Task.
Your answer should be the records, restated word for word.

Material for the task.
-- ==== Sys2Proof/Machine/Fields.lean ====
section
/-! DEFINITION. The named fields of the device: every register field of the page chapters and every table-entry field,
each at the place the spec's layout tables give it, and the named pieces of state that have no register (latches,
timers, key stores). One `Fld` per name; a field's width and reset value stand beside its place. -/

namespace Sys2Proof.Machine

namespace R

Solution to this task.
-- ==== Sys2Proof/Machine/Fields.lean ====
section
/-! DEFINITION. The named fields of the device: every register field of the page chapters and every table-entry field,
each at the place the spec's layout tables give it, and the named pieces of state that have no register (latches,
timers, key stores). One `Fld` per name; a field's width and reset value stand beside its place. -/

namespace Sys2Proof.Machine

namespace R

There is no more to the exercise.